JR肥薩線・八代-人吉の鉄路復旧合意 JR九州と国、熊本県 吉松間は復旧の有無含めて別途協議

〈資料写真〉線路の土台部分が流出し、傾いたまま放置されるJR肥薩線の線路=熊本県球磨村(2023年7月撮影)

 2020年7月の豪雨被害で八代(熊本県)-吉松(鹿児島県湧水町)間で不通が続くJR肥薩線を巡り、熊本県と国、JR九州は3日、川線と呼ばれる八代-人吉(いずれも熊本県)を鉄路で復旧させることで基本合意した。残る不通区間で鹿児島を含む3県にまたがる山線の人吉-吉松については、JR九州が復旧の有無を含め新たな協議の場を設ける方針を改めて示した。

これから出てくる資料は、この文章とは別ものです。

-- ==== Sys2Proof/Laws/Frames.lean ====
section
/-! SUPPORT. The frame of every operation: the parts of the state it may change.  `OnlyChanges.comp` chains
them. -/

namespace Sys2Proof.Machine

/-! ### Chaining frames -/

theorem OnlyChanges.refl (l : List Part) (s : State) : OnlyChanges l s s := by
  intro a _
  cases a <;> rfl

/-- A change after a change. -/
theorem OnlyChanges.comp {l l' : List Part} {s t u : State} (h : OnlyChanges l s t) (h' : OnlyChanges l' t u)
    (sub : ∀ a ∈ l', a ∈ l) : OnlyChanges l s u := by
  intro a ha
  have h1 := h a ha
  have h2 := h' a fun m => ha (sub a m)
  cases a <;> simp only [Part.same] at h1 h2 ⊢ <;> rw [h2, h1]

theorem OnlyChanges.mono {l l' : List Part} {s t : State} (h : OnlyChanges l' s t) (sub : ∀ a ∈ l', a ∈ l) :
    OnlyChanges l s t := (OnlyChanges.refl l s).comp h sub

theorem OnlyChanges.foldl {α : Type} {l : List Part} {f : State → α → State}
    (h : ∀ t a, OnlyChanges l t (f t a)) (xs : List α) (s : State) : OnlyChanges l s (xs.foldl f s) := by
  induction xs generalizing s with
  | nil => exact OnlyChanges.refl l s
  | cons x xs ih => exact (h s x).comp (ih _) fun _ m => m

/-! ### One part replaced -/

theorem frame_set_order (s : State) (x : List Port) : OnlyChanges [.order] s { s with order := x } := by
  intro a ha
  cases a <;> first | rfl | (exfalso; revert ha; decide)

theorem frame_set_clock (s : State) (x : IntervalClock) : OnlyChanges [.clock] s { s with clock := x } := by
  intro a ha
  cases a <;> first | rfl | (exfalso; revert ha; decide)

theorem frame_set_meter (s : State) (x : FloodMeter) : OnlyChanges [.meter] s { s with meter := x } := by
  intro a ha
  cases a <;> first | rfl | (exfalso; revert ha; decide)

theorem frame_set_probe (s : State) (x : ProbeUnit) : OnlyChanges [.probe] s { s with probe := x } := by
  intro a ha
  cases a <;> first | rfl | (exfalso; revert ha; decide)

theorem frame_set_evidence (s : State) (x : EvidenceUnit) : OnlyChanges [.evidence] s { s with evidence := x } := by
  intro a ha
  cases a <;> first | rfl | (exfalso; revert ha; decide)

theorem frame_set_trap (s : State) (x : Option TrapRecord) : OnlyChanges [.trap] s { s with trap := x } := by
  intro a ha
  cases a <;> first | rfl | (exfalso; revert ha; decide)

theorem frame_set_arbiter (s : State) (x : Arbiter) : OnlyChanges [.arbiter] s { s with arbiter := x } := by
  intro a ha
  cases a <;> first | rfl | (exfalso; revert ha; decide)

theorem frame_set_glink (s : State) (x : GuardLink) : OnlyChanges [.glink] s { s with glink := x } := by
  intro a ha
  cases a <;> first | rfl | (exfalso; revert ha; decide)

theorem frame_set_mgmt (s : State) (x : ManagementLine) : OnlyChanges [.mgmt] s { s with mgmt := x } := by
  intro a ha
  cases a <;> first | rfl | (exfalso; revert ha; decide)

theorem frame_set_control (s : State) (x : ModeUnit) : OnlyChanges [.control] s { s with control := x } := by
  intro a ha
  cases a <;> first | rfl | (exfalso; revert ha; decide)

theorem frame_set_reports (s : State) (x : ReportUnit) : OnlyChanges [.reports] s { s with reports := x } := by
  intro a ha
  cases a <;> first | rfl | (exfalso; revert ha; decide)

theorem frame_set_settings (s : State) (x : SettingsStore) : OnlyChanges [.settings] s { s with settings := x } := by
  intro a ha
  cases a <;> first | rfl | (exfalso; revert ha; decide)

theorem frame_set_key (s : State) (x : Bool) : OnlyChanges [.key] s { s with key := x } := by
  intro a ha
  cases a <;> first | rfl | (exfalso; revert ha; decide)

theorem frame_set_pending (s : State) (x : List Instr) : OnlyChanges [.pending] s { s with pending := x } := by
  intro a ha
  cases a <;> first | rfl | (exfalso; revert ha; decide)

theorem frame_set_channel (s : State) (a : Arbiter) (g : GuardLink) :
    OnlyChanges [.arbiter, .glink] s { s with arbiter := a, glink := g } := by
  intro a ha
  cases a <;> first | rfl | (exfalso; revert ha; decide)

theorem frame_set_fault (s : State) (g : GuardLink) (a : Arbiter) (x : ProbeUnit) :
    OnlyChanges [.glink, .arbiter, .probe] s { s with glink := g, arbiter := a, probe := x } := by
  intro a ha
  cases a <;> first | rfl | (exfalso; revert ha; decide)

theorem frame_set_line (s : State) (m : ManagementLine) (c : ModeUnit) :
    OnlyChanges [.mgmt, .control] s { s with mgmt := m, control := c } := by
  intro a ha
  cases a <;> first | rfl | (exfalso; revert ha; decide)

theorem frame_set_round (s : State) (k : IntervalClock) (x : ProbeUnit) :
    OnlyChanges [.clock, .probe] s { s with clock := k, probe := x } := by
  intro a ha
  cases a <;> first | rfl | (exfalso; revert ha; decide)

theorem frame_set_store (s : State) (k : Bool) (x : SettingsStore) :
    OnlyChanges [.key, .settings] s { s with key := k, settings := x } := by
  intro a ha
  cases a <;> first | rfl | (exfalso; revert ha; decide)

/-! ### Shared operations -/

theorem frame_setPort (p : Port) (r : PortRec) (s : State) :
    OnlyChanges [.ports] s (s.setPort p r) := by
  intro a ha
  cases a <;> first | (simp only [Part.same, State.setPort]; done) | (exfalso; revert ha; decide)

theorem frame_modPort (p : Port) (f : PortRec → PortRec) (s : State) :
    OnlyChanges [.ports] s (s.modPort p f) := by
  unfold State.modPort
  try dsimp only
  repeat' first
    | with_reducible refine OnlyChanges.comp ?_ (frame_setPort _ _ _) (by decide)
    | split
    | with_reducible exact OnlyChanges.refl _ _

theorem frame_mapPorts (f : Port → PortRec → PortRec) (s : State) :
    OnlyChanges [.ports] s (s.mapPorts f) := by
  intro a ha
  cases a <;> first | (simp only [Part.same, State.mapPorts]; done) | (exfalso; revert ha; decide)

theorem frame_report (b : ReportBody) (s : State) :
    OnlyChanges [.reports] s (report b s) := by
  intro a ha
  simp only [report]
  repeat' split
  all_goals cases a <;> first | rfl | (exfalso; revert ha; decide)

theorem frame_setMode (m : Mode) (c : ModeCause) (s : State) :
    OnlyChanges [.control, .reports] s (setMode m c s) := by
  unfold setMode
  try dsimp only
  repeat' first
    | with_reducible refine OnlyChanges.comp ?_ (frame_report _ _) (by decide)
    | split
    | with_reducible exact OnlyChanges.refl _ _
    | refine OnlyChanges.comp ?_ (frame_set_control _ _) (by decide)

theorem frame_wake (k : WakeKind) (p : Port) (s : State) :
    OnlyChanges [.control, .reports] s (wake k p s) := by
  unfold wake
  try dsimp only
  repeat' first
    | with_reducible refine OnlyChanges.comp ?_ (frame_setMode _ _ _) (by decide)
    | split
    | with_reducible exact OnlyChanges.refl _ _

theorem frame_trapFailure (n : TableName) (i : Nat) (s : State) :
    OnlyChanges [.trap, .reports] s (trapFailure n i s) := by
  unfold trapFailure
  try dsimp only
  repeat' first
    | with_reducible refine OnlyChanges.comp ?_ (frame_report _ _) (by decide)
    | split
    | with_reducible exact OnlyChanges.refl _ _
    | refine OnlyChanges.comp ?_ (frame_set_trap _ _) (by decide)

theorem frame_dropOpt (i : Fin 32) (s : State) :
    OnlyChanges [.probe, .trap, .reports] s (dropOpt i s) := by
  unfold dropOpt
  try dsimp only
  repeat' first
    | with_reducible refine OnlyChanges.comp ?_ (frame_trapFailure _ _ _) (by decide)
    | split
    | with_reducible exact OnlyChanges.refl _ _
    | refine OnlyChanges.comp ?_ (frame_set_probe _ _) (by decide)

theorem frame_dropLet (i : Fin 16) (s : State) :
    OnlyChanges [.evidence, .trap, .reports] s (dropLet i s) := by
  unfold dropLet
  try dsimp only
  repeat' first
    | with_reducible refine OnlyChanges.comp ?_ (frame_trapFailure _ _ _) (by decide)
    | split
    | with_reducible exact OnlyChanges.refl _ _
    | refine OnlyChanges.comp ?_ (frame_set_evidence _ _) (by decide)

theorem frame_readOpt (s : State) :
    OnlyChanges [.probe, .trap, .reports] s (readOpt s) := by
  unfold readOpt
  try dsimp only
  repeat' first
    | with_reducible refine OnlyChanges.comp ?_ (OnlyChanges.foldl (fun _ _ => frame_dropOpt _ _) _ _) (by decide)
    | split
    | with_reducible exact OnlyChanges.refl _ _

theorem frame_readLet (s : State) :
    OnlyChanges [.evidence, .trap, .reports] s (readLet s) := by
  unfold readLet
  try dsimp only
  repeat' first
    | with_reducible refine OnlyChanges.comp ?_ (OnlyChanges.foldl (fun _ _ => frame_dropLet _ _) _ _) (by decide)
    | split
    | with_reducible exact OnlyChanges.refl _ _

theorem frame_handTx (r : OutRecord) (s : State) :
    OnlyChanges [.glink] s (handTx r s) := by
  intro a ha
  simp only [handTx]
  repeat' split
  all_goals cases a <;> first | rfl | (exfalso; revert ha; decide)

/-! ### The Port Guard -/

theorem frame_moveGuard (p : Port) (g : GuardState) (n k : Nat) (c : StateCause) (s : State) :
    OnlyChanges [.ports, .reports] s (moveGuard p g n k c s) := by
  unfold moveGuard
  try dsimp only
  repeat' first
    | with_reducible refine OnlyChanges.comp ?_ (frame_report _ _) (by decide)
    | with_reducible refine OnlyChanges.comp ?_ (frame_setPort _ _ _) (by decide)
    | split
    | with_reducible exact OnlyChanges.refl _ _

theorem frame_goPlain (p : Port) (g : GuardState) (c : StateCause) (s : State) :
    OnlyChanges [.ports, .reports] s (goPlain p g c s) := by
  unfold goPlain
  try dsimp only
  repeat' first
    | with_reducible refine OnlyChanges.comp ?_ (frame_moveGuard _ _ _ _ _ _) (by decide)
    | split
    | with_reducible exact OnlyChanges.refl _ _

theorem frame_goThrottle (p : Port) (c : StateCause) (s : State) :
    OnlyChanges [.ports, .reports] s (goThrottle p c s) := by
  unfold goThrottle
  try dsimp only
  repeat' first
    | with_reducible refine OnlyChanges.comp ?_ (frame_moveGuard _ _ _ _ _ _) (by decide)
    | split
    | with_reducible exact OnlyChanges.refl _ _

theorem frame_goBlocked (p : Port) (s : State) :
    OnlyChanges [.ports, .reports] s (goBlocked p s) := by
  unfold goBlocked
  try dsimp only
  repeat' first
    | with_reducible refine OnlyChanges.comp ?_ (frame_moveGuard _ _ _ _ _ _) (by decide)
    | with_reducible refine OnlyChanges.comp ?_ (frame_modPort _ _ _) (by decide)
    | split
    | with_reducible exact OnlyChanges.refl _ _

theorem frame_evidenceEvent (p : Port) (s : State) :
    OnlyChanges [.ports, .reports] s (evidenceEvent p s) := by
  unfold evidenceEvent
  try dsimp only
  repeat' first
    | with_reducible refine OnlyChanges.comp ?_ (frame_goPlain _ _ _ _) (by decide)
    | with_reducible refine OnlyChanges.comp ?_ (frame_modPort _ _ _) (by decide)
    | split
    | with_reducible exact OnlyChanges.refl _ _

theorem frame_evidenceGone (p : Port) (s : State) :
    OnlyChanges [.ports, .reports] s (evidenceGone p s) := by
  unfold evidenceGone
  try dsimp only
  repeat' first
    | with_reducible refine OnlyChanges.comp ?_ (frame_goPlain _ _ _ _) (by decide)
    | split
    | with_reducible exact OnlyChanges.refl _ _

theorem frame_confirmEvent (p : Port) (s : State) :
    OnlyChanges [.ports, .reports] s (confirmEvent p s) := by
  unfold confirmEvent
  try dsimp only
  repeat' first
    | with_reducible refine OnlyChanges.comp ?_ (frame_goBlocked _ _) (by decide)
    | split
    | with_reducible exact OnlyChanges.refl _ _

theorem frame_tripPassed (p : Port) (s : State) :
    OnlyChanges [.ports, .reports] s (tripPassed p s) := by
  unfold tripPassed
  try dsimp only
  repeat' first
    | with_reducible refine OnlyChanges.comp ?_ (frame_goThrottle _ _ _) (by decide)
    | with_reducible refine OnlyChanges.comp ?_ (frame_modPort _ _ _) (by decide)
    | split
    | with_reducible exact OnlyChanges.refl _ _

theorem frame_leaveListen (p : Port) (s : State) :
    OnlyChanges [.ports, .reports] s (leaveListen p s) := by
  unfold leaveListen
  try dsimp only
  repeat' first
    | with_reducible refine OnlyChanges.comp ?_ (frame_goThrottle _ _ _) (by decide)
    | with_reducible refine OnlyChanges.comp ?_ (frame_goPlain _ _ _ _) (by decide)
    | split
    | with_reducible exact OnlyChanges.refl _ _

theorem frame_listenJudge (p : Port) (c : Bool) (s : State) :
    OnlyChanges [.ports, .reports] s (listenJudge p c s) := by
  unfold listenJudge
  try dsimp only
  repeat' first
    | with_reducible refine OnlyChanges.comp ?_ (frame_leaveListen _ _) (by decide)
    | with_reducible refine OnlyChanges.comp ?_ (frame_modPort _ _ _) (by decide)
    | split
    | with_reducible exact OnlyChanges.refl _ _

theorem frame_evidenceGoneCheck (v : Port → Bool) (s : State) :
    OnlyChanges [.ports, .reports] s (evidenceGoneCheck v s) := by
  unfold evidenceGoneCheck
  try dsimp only
  repeat' first
    | with_reducible refine OnlyChanges.comp ?_ (OnlyChanges.foldl (fun _ _ => frame_evidenceGone _ _) _ _) (by decide)
    | split
    | with_reducible exact OnlyChanges.refl _ _

theorem frame_settleSweep (s : State) :
    OnlyChanges guardParts s (settleSweep s) := by
  unfold settleSweep
  try dsimp only
  repeat' first
    | with_reducible refine OnlyChanges.comp ?_ (OnlyChanges.foldl (fun _ _ => frame_evidenceGone _ _) _ _) (by decide)
    | with_reducible refine OnlyChanges.comp ?_ (frame_readLet _) (by decide)
    | split
    | with_reducible exact OnlyChanges.refl _ _
    | refine OnlyChanges.comp ?_ (frame_set_evidence _ _) (by decide)

theorem frame_eraseLet (c : LetEntry → Bool) (s : State) :
    OnlyChanges [.evidence] s (eraseLet c s) := by
  intro a ha
  cases a <;> first | (simp only [Part.same, eraseLet]; done) | (exfalso; revert ha; decide)

theorem frame_withdraw (c : LetEntry → Bool) (s : State) :
    OnlyChanges guardParts s (withdraw c s) := by
  unfold withdraw
  dsimp only
  refine OnlyChanges.comp ?_ (frame_settleSweep _) (by decide)
  refine OnlyChanges.comp ?_ (frame_evidenceGoneCheck _ _) (by decide)
  refine OnlyChanges.comp ?_ (frame_eraseLet _ _) (by decide)
  refine OnlyChanges.comp ?_ (frame_readLet _) (by decide)
  exact OnlyChanges.refl _ _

 熊本県はこれまで観光を軸とした利活用策や復旧費の軽減策、自治体が線路や駅舎などを保有しJRが運行を担う「上下分離」を提案したが、JRは被災前から営業赤字が続いており持続可能性の観点から慎重姿勢を崩さなかった。3日、熊本市であった3者会合では、熊本県が自治体職員の積極的な公務利用や駅周辺の2次交通の充実などを示しJRが受け入れた。

 JR九州の古宮洋二社長は、熊本県の復興策について「マイレール意識の醸成による日常利用創出について、沿線一丸で実行するという決意と具体策を示してもらった」と評価。「24年度末目標の最終合意へ向け、肥薩線(川線)が持続的に地域に必要な役割を果たしていけるよう鉄道復旧への検討を深めていく」とのコメントを出した。

 JR九州の試算では、川線と山線の復旧費は合わせて約235億円。約9割は国と熊本県が負担する。区間別の被害件数は、橋桁の流失や駅舎の浸水したりするなど川線が419件、山線が29件の計448件。自治体別では、鹿児島県は湧水町の1件のみとなっている。

 熊本県はこれまでの3者会合で、33年度前後の運転再開を提示している。